Figure 4-24 An example of a shadow produced by a solar array(A) One component of each system is shadowed;

Figure 4-24 An example of a shadow produced by a solar array(B) One and two components of the two systems are shadowed;

Figure 4-24 An example of a shadow produced by a solar array(C) 3 shadows on one system; 

Figure 4-24 An example of a shadow produced by a solar arrayComponents without shadows;A shadow-generated component;

(4) the choice of solar cell components
In addition to generating electricity, but also consider other functions, such as indoor and outdoor isolation, rain, wind, heat insulation, noise, shade, beautiful, but also consider the use of solar cells and solar energy, And as a building material for the architectural designer selection.
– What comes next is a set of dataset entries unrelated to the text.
-- ==== Sys2Proof/Machine/Ops.lean ====
section
/-!
DEFINITION. The shared operations: register fields, counters, the mode, notifications, the event
ring, and the journal.
-/

namespace Sys2Proof.Machine

open Sys2Proof

/-! ### Register fields -/

/-- The key of a field in `regs` and `stats`. -/
def fkey (f : Fld) : Nat := 64 * f.addr + f.lo

/-- The value of a field. -/
def rd (s : State) (f : Fld) : Nat := mgetD s.regs (fkey f) f.rst

/-- The register map with field `f` holding `v`; a field at its reset value is not listed. -/
def putField (m : NMap Nat) (f : Fld) (v : Nat) : NMap Nat :=
  if v % 2 ^ f.wid = f.rst then mdel m (fkey f) else mset m (fkey f) (v % 2 ^ f.wid)

/-- Write a field; excess bits are cut. -/
def wr (s : State) (f : Fld) (v : Nat) : State := { s with regs := putField s.regs f v }

/-- Write a field and its copy in the boot flash (R17, R431). -/
def wrFlash (s : State) (f : Fld) (v : Nat) : State :=
  let s := wr s f v
  { s with flashRegs := mset s.flashRegs (fkey f) (v % 2 ^ f.wid) }

/-- A one-bit field as a Bool. -/
def rdB (s : State) (f : Fld) : Bool := rd s f != 0

/-- Write a one-bit field. -/
def wrB (s : State) (f : Fld) (b : Bool) : State := wr s f (b2n b)

/-- Write several fields in order. -/
def wrs (s : State) (l : List (Fld × Nat)) : State := l.foldl (fun s p => wr s p.1 p.2) s

/-- The status last written to a STATUS field; OK where none is listed. -/
def rdStat (s : State) (f : Fld) : Status := mgetD s.stats (fkey f) .ok

/-- Write a STATUS field. -/
def wrStat (s : State) (f : Fld) (c : Status) : State := { s with stats := mset s.stats (fkey f) c }

/-- The number a STATUS field reads as: its reset value 0x0000 until a status is written, then that status's code. -/
def statNum (s : State) (f : Fld) : Nat :=
  match mget s.stats (fkey f) with
  | some c => (Config.statusCode c).toNat
  | none => 0

/-- An access of requester `r` to any register discards its staging latch (R13). -/
def dropLatch (s : State) (r : Nat) : State :=
  { s with host := { s.host with latches := mdel s.host.latches r } }

/-- The next free value, below `2 ^ w` (w ≤ 64), and the state that has consumed it. -/
def freeVal (s : State) (w : Nat) : Nat × State :=
  ((Config.freeValue s.fresh).toNat % 2 ^ w, { s with fresh := s.fresh + 1 })

/-- `n` free bytes. -/
def freeBytes (s : State) (n : Nat) : List Byte × State :=
  ((List.range n).map (fun i => (Config.freeValue (s.fresh + i)).truncate 8),
   { s with fresh := s.fresh + n })

/-- Record something that leaves the device. -/
def emit (s : State) (o : Sent) : State := { s with sent := s.sent ++ [o] }

/-- Hold MSI-X vector `vec` of PF `fn` until the link is in L0 (R332). -/
def holdVec (s : State) (fn vec : Nat) : State :=
  { s with host := { s.host with vecHeld := s.host.vecHeld ++ [(fn, vec)] } }

/-- Set the pending bit of MSI-X vector `vec` of PF `fn` (R321). -/
def pendVec (s : State) (fn vec : Nat) : State :=
  let l := s.host.msixPend
  { s with host := { s.host with msixPend := if l.contains (fn, vec) then l else l ++ [(fn, vec)] } }

/-- Assert or release WAKE_N (R332). -/
def setWake (s : State) (b : Bool) : State := { s with host := { s.host with wakeN := b } }

/-- SEQ of the next event entry. -/
def setEvSeq (s : State) (n : Nat) : State := { s with host := { s.host with evSeq := n } }

/-- A trigger waits for the freeze controller, which records the lowest code of those that wait (R454). -/
def setTrigger (s : State) (code unit : Nat) : State :=
  let r := match s.ctr.frzReq with
    | some (c, u) => if code < c then (code, unit) else (c, u)
    | none => (code, unit)
  { s with ctr := { s.ctr with frzReq := some r } }

/-- The journal's tail, its overflow buffer, and the records lost. -/
def setJTail (s : State) (l : List JRec) : State := { s with saf := { s.saf with jTail := l } }
def setJOver (s : State) (l : List JRec) : State := { s with saf := { s.saf with jOver := l } }
def setJLost (s : State) (n : Nat) : State := { s with saf := { s.saf with jLost := n } }

/-! ### Time, variant and mode -/

/-- NS of the counter (R263). -/
def nowNs (s : State) : Nat := rd s R.timNowNs

/-- TIM_UPTIME in ns (R263). -/
def uptime (s : State) : Nat := rd s R.timUptimeNs

/-- TIM_UPTIME in µs modulo 2^32. -/
def uptimeUs (s : State) : Nat := uptime s / 1000 % 2 ^ 32

/-- Network time is valid (R268). -/
def timeValid (s : State) : Bool := rdB s R.timStatValid

/-- The variant is SK10240-S (R2). -/
def isS (s : State) : Bool := rdB s R.idPartVariant

/-- A mode's number (R41). -/
def modeNum : Mode → Nat
  | .reset => 0 | .load => 1 | .test => 2 | .sync => 3
  | .serve => 4 | .splice => 5 | .safe => 6 | .freeze => 7

/-- The mode of a number (R41). -/
def modeOf : Nat → Mode
  | 0 => .reset | 1 => .load | 2 => .test | 3 => .sync
  | 4 => .serve | 5 => .splice | 6 => .safe | _ => .freeze

/-- The device's mode (MOD_STAT.MODE). -/
def mode (s : State) : Mode := modeOf (rd s R.modStatMode)

/-- The mode is one of a list. -/
def modeIn (s : State) (l : List Mode) : Bool := l.contains (mode s)

/-- A trigger acts outside FREEZE and outside steps 1–4 of a reset sequence (R454). -/
def freezable (s : State) : Bool := !modeIn s [.freeze] && decide (s.mod.seq = .running)

/-! ### SAFE_N, FAULT_N and changes of mode (R388, R420, R421) -/

/-- The class-S codes of R415 are 0–18. -/
def classS (c : Nat) : Bool := decide (c ≤ 18)

/-- The class-S bits of SAF_FAULT that are set. -/
def classSFaults (s : State) : Nat := bits (rd s R.safFaultFault) 0 19

/-- SAFE_N is asserted unless the mode is SERVE or SPLICE, no class-S bit is set and time is valid (R420). -/
def safeNAsserted (s : State) : Bool :=
  !(modeIn s [.serve, .splice] && classSFaults s == 0 && timeValid s)

/-- FAULT_N is asserted while a fault bit is set, and after a reset until firmware has started (R421). -/
def faultNAsserted (s : State) : Bool := rd s R.safFaultFault != 0 || s.saf.aonFault

/-- Drive open-drain outputs, active low, and show them. -/
def drivePin (s : State) (f : Fld) (names : List String) (on : Bool) : State :=
  if rdB s f = on then s else names.foldl (fun s n => emit s (.pin n (!on))) (wrB s f on)

/-- Drive SAFE_N and FAULT_N as R420 and R421 state; SMB_ALERT_N follows FAULT_N (R493). -/
def syncPins (s : State) : State :=
  let s := drivePin s R.safStatSafeN ["SAFE_N"] (safeNAsserted s)
  drivePin s R.safStatFaultN ["FAULT_N", "SMB_ALERT_N"] (faultNAsserted s)

/-- Change the mode (R388). -/
def setMode (s : State) (m : Mode) : State :=
  let s := wrs s [(R.modStatPrev, rd s R.modStatMode), (R.modStatMode, modeNum m)]
  syncPins { s with saf := { s.saf with modeSince := uptime s } }

/-! ### When the block acts (R389, R393, R395, R396, R456) -/

/-- Every domain runs, and firmware with it. -/
def live (s : State) : Bool := s.mod.seq == .running && !modeIn s [.freeze]

/-- The control die's clocks run: registers, mailboxes and the journal work, before firmware too. -/
def clocked (s : State) : Bool :=
  [SeqSt.commit, .verify, .failed, .running].contains s.mod.seq && !modeIn s [.freeze]

/-- AON runs, and the monitors with it. -/
def powered (s : State) : Bool := s.mod.seq != .off && s.ctr.frzStep != 7

/-- SAFE_N and FAULT_N follow at once the state they show (R420, R421); without power nothing drives them. -/
def pinsFollow (t : State) : State := if t.mod.seq = .off then t else syncPins t

/-- The end of a meaning that started in `s`: the pins follow, and the queue of waiting commands is not its
concern. -/
def finish (s t : State) : State := { pinsFollow t with pending := s.pending }

/-- A meaning acts. -/
def act (s : State) (r : Res) : Res :=
  match r with
  | .next t => .next (finish s t)
  | x => x

/-- A command or an event that acts only while every domain runs. -/
def whenLive (s : State) (r : Res) : Res := if live s then act s r else .next s

/-- One that needs the control die's clocks. -/
def whenClocked (s : State) (r : Res) : Res := if clocked s then act s r else .next s

/-- One that needs AON. -/
def whenPowered (s : State) (r : Res) : Res := if powered s then act s r else .next s

/-! ### Interrupts and notifications -/

/-- Raise MSI-X vector `vec` of PF `fn`: a masked one holds its pending bit; another is sent while the link is in
L0, and held otherwise (R321, R332). -/
def raiseVec (s : State) (fn vec : Nat) : State :=
  if s.host.msixMask.contains (fn, vec) then pendVec s fn vec
  else match s.host.link with
  | .l0 => emit s (.vector fn vec)
  | .l2 => emit (setWake (holdVec s fn vec) true) (.pin "WAKE_N" false)
  | _ => holdVec s fn vec

/-- Set a bit of HIF_ERR_STAT and signal vector 81 (R321). -/
def hifErr (s : State) (f : Fld) : State := raiseVec (wr s f 1) 0 81

/-! ### Counters (R440–R445) -/

/-- Match unit `j` fires if counter `n` passed from `old` to `new` across VALUE (R445). -/
def matchStep (n old new : Nat) (s : State) (j : Nat) : State :=
  let v := rd s (R.ctrMatchValue j)
  if rd s (R.ctrMatchCounter j) = n ∧ v ≠ 0 ∧ old < v ∧ v ≤ new then
    let s := wr s (R.ctrMatchHit j) 1
    let s := if rdB s (R.ctrMatchInt j) then raiseVec s 0 84 else s
    if rdB s (R.ctrMatchFreeze j) && rdB s R.frzCfgMatchEn && freezable s then setTrigger s 3 j
    else s
  else s

/-- Counter `n` counts `inc` at a count boundary, without its chain (R442, R445). -/
def countOne (s : State) (n inc : Nat) : State :=
  let old := rd s (R.ctrValCount n)
  let sum := old + inc
  let s := wr s (R.ctrValCount n) sum
  if sum < 2 ^ 48 then (List.range 4).foldl (matchStep n old sum) s
  else
    let s := wr s (R.ctrOvfOvf (n / 64)) (setBit (rd s (R.ctrOvfOvf (n / 64))) (n % 64))
    if rdB s (R.ctrSelIntOvf n) then raiseVec s 0 84 else s

/-- Counter `n` counts `inc`; an overflow of an even counter counts one in its chained neighbour (R442). -/
def countProg (s : State) (n inc : Nat) : State :=
  let ovf := 2 ^ 48 ≤ rd s (R.ctrValCount n) + inc
  let s := countOne s n inc
  if ovf ∧ n % 2 = 0 ∧ rdB s (R.ctrSelChain (n + 1)) then countOne s (n + 1) 1 else s

/-- Add `inc` to a fixed 48-bit counter, and to every of the 512 programmable counters that watches it (R440, R442,
R448). -/
def bumpBy (s : State) (f : Fld) (inc : Nat) : State :=
  let s := wr s f (rd s f + inc)
  s.ctr.watch.foldl (fun s p => if p.2 = f.addr then countProg s (p.1 % 512) inc else s) s

/-- A fixed counter advances by one. -/
def bump (s : State) (f : Fld) : State := bumpBy s f 1

/-! ### The event ring (R326) -/

/-- Entries the ring holds; 0 while it is disabled. -/
def evSize (s : State) : Nat :=
  let k := rd s R.hifEvtCfgSizeLog2
  if k = 0 then 0 else 2 ^ k

/-- The 128-byte entry of R326. -/
def evEntry (s : State) (typ quad : Nat) (ctl : Bool) (payload : List Byte) : List Byte :=
  let tail := rd s R.hifEvtStatTail
  let phase := if tail / evSize s % 2 = 0 then 1 else 0
  toLe 1 typ ++ toLe 1 (quad % 4 + 128 * b2n ctl) ++ toLe 1 (payload.length % 128 + 128 * phase) ++ [0] ++
  toLe 4 s.host.evSeq ++ toLe 8 (uptime s) ++ slice payload 0 64 ++ List.replicate 48 0

/-- Post an event: written to the ring and signalled by vector 64, or discarded and counted by its
source's counter and HIF_CNT[7]; the header word is written last (R326). -/
def postEvent (s : State) (typ quad : Nat) (ctl : Bool) (payload : List Byte) (lost : Option Fld) : State :=
  let tail := rd s R.hifEvtStatTail
  let used := (tail + 2 ^ 17 - rd s R.hifEvtStatHead) % 2 ^ 17
  if evSize s = 0 ∨ evSize s ≤ used then
    let s := bump s (R.hifCntCount 7)
    match lost with
    | some f => bump s f
    | none => s
  else
    let addr := rd s R.hifEvtBaseAddr * 4096 + tail % evSize s * 128
    let e := evEntry s typ quad ctl payload
    let s := emit (emit s (.dma (addr + 8) (e.drop 8))) (.dma addr (e.take 8))
    let s := wr s R.hifEvtStatTail (tail + 1)
    raiseVec (setEvSeq s ((s.host.evSeq + 1) % 2 ^ 32)) 0 64

/-! ### The journal (R432–R435) -/

/-- Bytes a list of records takes. -/
def jBytes (l : List JRec) : Nat := 64 * l.length

/-- Keep JNL_STAT.TAIL equal to the tail's bytes. -/
def jSync (s : State) : State := wr s R.jnlStatTail (jBytes s.saf.jTail)

/-- The last SEV 0 record of a tail moved out, if any (R435). -/
def jDisplace (l : List JRec) : Option (List JRec × JRec) :=
  match l.reverse.findIdx? (fun r => r.sev == 0) with
  | some i => match l.reverse[i]? with
    | some r => some ((l.reverse.eraseIdx i).reverse, r)
    | none => none
  | none => none

/-- A record is discarded for want of room (R435): counted, remembered for a JOURNAL_LOSS record, and code 21
fires; a record of that fault would find no room either (log 20). -/
def jDiscard (s : State) : State :=
  let s := bump (setJLost s (s.saf.jLost + 1)) (R.jnlCntCount 2)
  let s := if rd s R.safFaultFault = 0 then
      wrs s [(R.safFirstCode, 21), (R.safFirstUnit, 0), (R.safFirstUptimeUs, uptimeUs s)] else s
  syncPins (bump (wr s R.safFaultFault (setBit (rd s R.safFaultFault) 21)) (R.safCntCount 3))

/-- A record takes its place: the tail, the overflow buffer of 16 KiB, or it is discarded (R435). -/
def jPlace (s : State) (r : JRec) : State :=
  let tail := s.saf.jTail
  let ovf := s.saf.jOver
  let max := rd s R.jnlCfgTailMax
  if jBytes tail + 64 ≤ max then setJTail s (tail ++ [r])
  else if r.sev = 3 then
    match jDisplace tail with
    | some (l, d) =>
      if jBytes ovf + 64 ≤ 16384 then setJOver (setJTail s (l ++ [r])) (ovf ++ [d])
      else jDiscard (setJTail s (l ++ [r]))
    | none => setJTail s (tail ++ [r])
  else if jBytes ovf + 64 ≤ 16384 then setJOver s (ovf ++ [r])
  else jDiscard s

/-- A journal record of the given type, filled as R432 states. -/
def jRec (s : State) (typ sev req unit : Nat) (st : JStatus) (a0 a1 a2 : Nat) : JRec :=
  { typ := typ, sev := sev, tvalid := rd s R.timStatValid, source := rd s R.timStatSource,
    mode := rd s R.modStatMode, req := req, holdupOvr := rd s R.safStatHoldupOvr,
    seq := rd s R.jnlStatSeq, boot := rd s R.timBootBoot, ns := nowNs s, uptime := uptime s,
    unit := unit, status := st, arg0 := a0, arg1 := a1, arg2 := a2 }

/-- The device or firmware posts a journal record (R432, R435). -/
def journalFull (s : State) (typ sev req unit : Nat) (st : JStatus) (a0 a1 a2 : Nat) : State :=
  let r := jRec s typ sev req unit st a0 a1 a2
  let s := wr s R.jnlStatSeq (r.seq + 1)
  jSync (jPlace (bump s (R.jnlCntCount 0)) r)

/-- A journal record without a requester and with at most two arguments. -/
def journal (s : State) (typ sev unit : Nat) (st : JStatus) (a0 a1 : Nat) : State :=
  journalFull s typ sev 0 unit st a0 a1 0

/-- UNIT: a quadrant in bits 15:14 and the unit within it in bits 7:0 (R434). -/
def unitOf (quad u : Nat) : Nat := quad % 4 * 16384 + u % 256

/-- A firmware notice on the event ring: a 16-bit notice code, which the spec does not number, and its
data (R326). -/
def notice (s : State) (rest : List Byte) : State :=
  let x := freeVal s 16
  postEvent x.2 5 0 true (toLe 2 x.1 ++ rest) none

end Sys2Proof.Machine
end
In order to facilitate integration with the building and installation, the solar cell module can be made into a solar cell tile, can also be made special bracket or rail, easy to install the ordinary solar cell components, in order to facilitate the installation, combined with building solar modules (Figure 4-25), and the junction box is usually mounted on the side of the module rather than on the back (Figure 4-26) as in a normal assembly.

(Figure 4-25

Solar modules can also be combined with a variety of different glass to create a special glass curtain wall or skylight, such as insulation glass components, anti-UV glass components, acoustic glass components, laminated safety glass components and anti-theft or bulletproof glass components, fire components etc.